Preparation for a trip to China should include downloading any books you may want to read to your phone or ipad, caching maps of the areas where you are going to stay and making sure all the applications you may need have been installed on your phone prior to departure.
If you wish to access blocked sites you will need a virtual private network (VPN). This directs all the traffic from your phone to an unblocked computer in the West and this computer in turn accesses sites on your behalf. Although there are many VPNs from which to choose, Chinese censors have begun closing down VPNs that become more popular. New services are constantly replacing them and it has become a never ending game of whack-a-mole.
Even if you establish a connection to your favourite sites, new internet monitoring tools, like deep packet inspection (DPI), identify encrypted tunnels and allow the censors to slow these connections to the point of making them unusable.
The aim of the Chinese censors is not to make a tourist’s life difficult but to protect Chinese citizens from the corrupting influence of Western media and to manage the propagation of internet trends and memes. There are no Festivals of Dangerous Ideas in China.
Food in China is cheap and plentiful. Freshly cooked meals with large amounts of vegetables are the staple although freeze dried foods are becoming more common in Chinese supermarkets.

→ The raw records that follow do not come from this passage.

/-- Removes every copy of a line at once: an atomic, a host write or an eviction performs after all acknowledgements. -/
def dropAllCopies (s : State) (fa : Nat) : State :=
  let x := s.dirOf fa
  let s := x.copies.foldl (fun s p => dropCopy s fa p) s
  s.setDir fa { x with
    st := if x.st = .p then .p else .i, ptrs := [], ovf := false, kept := [], pendAck := [], keeperAck := false }

/-- Bytes put at their homes: line by line every copy is invalidated first. -/
def putHome (s : State) (fa : Nat) : List Byte → State
  | [] => s
  | b :: bs =>
    let s := if (s.dirOf fa).copies.isEmpty then s else dropAllCopies s fa
    putHome { s with mem := memSet s.mem fa b } (fa + 1) bs

/-- Bytes written at their homes at once, as stores that perform (R236); a protected word written whole is good again. -/
def storeBytes (s : State) (fa : Nat) (bs : List Byte) : State := (putHome s fa bs).mended fa bs.length

/-- May the home serve a request for the line now? Not while a write is pending (R236). -/
def homeFree (s : State) (fa : Nat) : Bool := decide ((s.dirOf fa).st ≠ .p)

/-! ## The store buffer (R234) -/

/-- Places an access takes: one per 64-byte line it touches. -/
def sbPlaces (ps : List (Nat × List Byte)) : Nat := ((ps.map (fun p => p.1 / 64)).eraseDups).length

/-- Free places of the 32. -/
def sbRoom (k : Core) : Nat := 32 - (k.sb.map (fun e => sbPlaces e.pieces)).sum

/-- One byte as the storing agent sees it: its own buffered stores, youngest first (R234). -/
def forwardByte (k : Core) (hart : Bool) (ix : Nat) (inc : BitVec 10) (fa : Nat) : Option Byte :=
  k.sb.foldl (fun r e =>
    if e.hart = hart && (hart || (decide (e.ix = ix) && decide (e.inc = inc))) && decide (e.op = .store) then
      match e.pieces.findSome? (fun p => if p.1 ≤ fa ∧ fa < p.1 + p.2.length then p.2[fa - p.1]? else none) with
      | some b => some b
      | none => r
    else r) none

/-- A buffered RED of the agent covers the byte: a load of it waits until the RED has performed. -/
def redPending (k : Core) (hart : Bool) (ix : Nat) (inc : BitVec 10) (fa : Nat) : Bool :=
  k.sb.any (fun e => e.hart = hart && (hart || (decide (e.ix = ix) && decide (e.inc = inc))) && decide (e.op ≠ .store) &&
    e.pieces.any (fun p => decide (p.1 ≤ fa ∧ fa < p.1 + p.2.length)))

/-- Who an agent is in the store buffer: hart, context index, incarnation. -/
def State.storer (s : State) (a : Agent) : Bool × Nat × BitVec 10 :=
  match a with
  | .slot d c i => let ix := ((s.act d c).slot i).ix; (false, ix, ((s.act d c).ctx ix).inc)
  | .hart _ _ => (true, 0, 0)

/-- Appends a store to its core's buffer. -/
def pushStore (s : State) (a : Agent) (va : Nat) (ps : List (Nat × List Byte)) (op : AccOp) (ord scope : BitVec 3) : State :=
  let k := s.core a.die a.core
  let (h, ix, inc) := s.storer a
  s.setCore a.die a.core { k with
    sb := k.sb ++ [{ seq := k.sbSeq, hart := h, ix := ix, inc := inc, va := va, pieces := ps, op := op, ord := ord,
                     scope := scope, dom := s.domOf a }]
    sbSeq := k.sbSeq + 1 }

/-! ## Looking up an access (R241, R403, R409) -/

/-- Raises what a look found; an ask stalls the agent with the request registered. `acc` is the access kind of an upcall. -/
def lookFail {α : Type} (s : State) (a : Agent) (va acc fa : Nat) : Look → Res α
  | .prot => .error (.fault { code := prot, faddr := some va, acc := acc })
  | .page => .error (.fault { code := pageFault, faddr := some va, acc := acc })
  | .remote => raiseAt remoteFault fa
  | .ask q => .error (.stall (s.ask a q))
  | .ok _ => .error (.stall s)

/-- Rights of every page of a range, lowest first. -/
def rightsRange (s : State) (a : Agent) (n : Need) (acc : Nat) : List Nat → Res Unit
  | [] => .ok ()
  | va :: vs =>
    match rightsAt (s.core a.die a.core) (s.pend a) (s.domOf a) n va with
    | .ok _ => rightsRange s a n acc vs
    | l => lookFail s a va acc 0 l

/-- The fabric address of one byte for an access that must be translated, after the class check. -/
def transClass (s : State) (a : Agent) (acc : Nat) (u : ClassUse) (ea va : Nat) : Res Nat :=
  match transAt (s.die a.die) (s.pend a) va with
  | .ok fa =>
    match classLook s fa u with
    | .ok fa => .ok fa
    | .prot => .error (.fault { code := prot, faddr := some va, acc := acc })
    | l => lookFail s a va acc (if s.unreachable (faPkg fa) then ea else fa) l
  | l => lookFail s a va acc 0 l

/-- The line of a core's active cache portion that holds a virtual address (R233). -/
def hitLine (k : Core) (va : Nat) : Option (Nat × CacheLine) := k.act.lines.find? (fun p => decide (p.2.va = va / 64 * 64))

/-- The members of a core's victim group other than itself (R125). -/
def victimGroup (v : Die) (c : Nat) : List Nat :=
  let m := (v.core c).member
  if m.getLsbD (c % 4) then
    ((List.range 4).map (fun i => c / 4 * 4 + i)).filter (fun j =>
      decide (j ≠ c) && m.getLsbD (j % 4) && decide ((v.core j).member = m))
  else []

/-- The fabric line that a virtual address hits: in the core's own portion, else in its victim group's (R233, R403). -/
def hitAny (v : Die) (c va : Nat) : Option Nat :=
  ((hitLine (v.core c) va).map (·.1)).or ((victimGroup v c).findSome? (fun j => (hitLine (v.core j) va).map (·.1)))

/-- The fabric address of an access's byte: by a cache hit without translation, else translated (R403). -/
def hitFa (s : State) (a : Agent) (acc : Nat) (u : ClassUse) (ea va : Nat) : Res Nat :=
  match hitAny (s.die a.die) a.core va with
  | some la => if s.unreachable (faPkg la) then raiseAt remoteFault ea else .ok (la + va % 64)
  | none => transClass s a acc u ea va

/-- That of a load. -/
def loadFa (s : State) (a : Agent) (acc ea va : Nat) : Res Nat := hitFa s a acc .plain ea va

/-- A miss under one virtual address on a line that the core holds under another retags the copy (R405). -/
def retagLine (s : State) (a : Agent) (va : Nat) : State :=
  let k := s.core a.die a.core
  match hitAny (s.die a.die) a.core va, tlbAt (s.die a.die) va with
  | none, some fa =>
    match tfind k.act.lines (fa / 64 * 64) with
    | some l => s.setCore a.die a.core { k with act := { k.act with lines := tins k.act.lines (fa / 64 * 64) { l with va := va / 64 * 64 } } }
    | none => s
  | _, _ => s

The quality of the produce is variable and contamination such as the milk powder scandal makes even the Chinese wary.
High density living plus the high cost of car ownership forces most urban Chinese to use the excellent public transport system. Many Chinese will walk their 10,000 steps per day as part of their daily life. This, plus their traditional diet, has meant that obesity has not been an issue in the past.
Smoking remains common, particularly amongst the elderly, although it is increasingly rejected by the young. Health authorities report that increasing affluence leading to a sedentary lifestyle combined with a more Western diet will make diabetes and cardiovascular disease critical issues for Chinese health authorities over the next decade.
China has lifted hundreds of millions of people out of poverty over the course of the last 40 years. The economy has moved from rural production to manufacturing and, as in the West, its future will be in services.
“What got you here, won’t get you there” has rung true for the leaders of the Chinese Communist Party in the past. It will be fascinating to see if the Party will evolve again as young educated Chinese urbanites take over as the driving force in the new economy of the People’s Republic.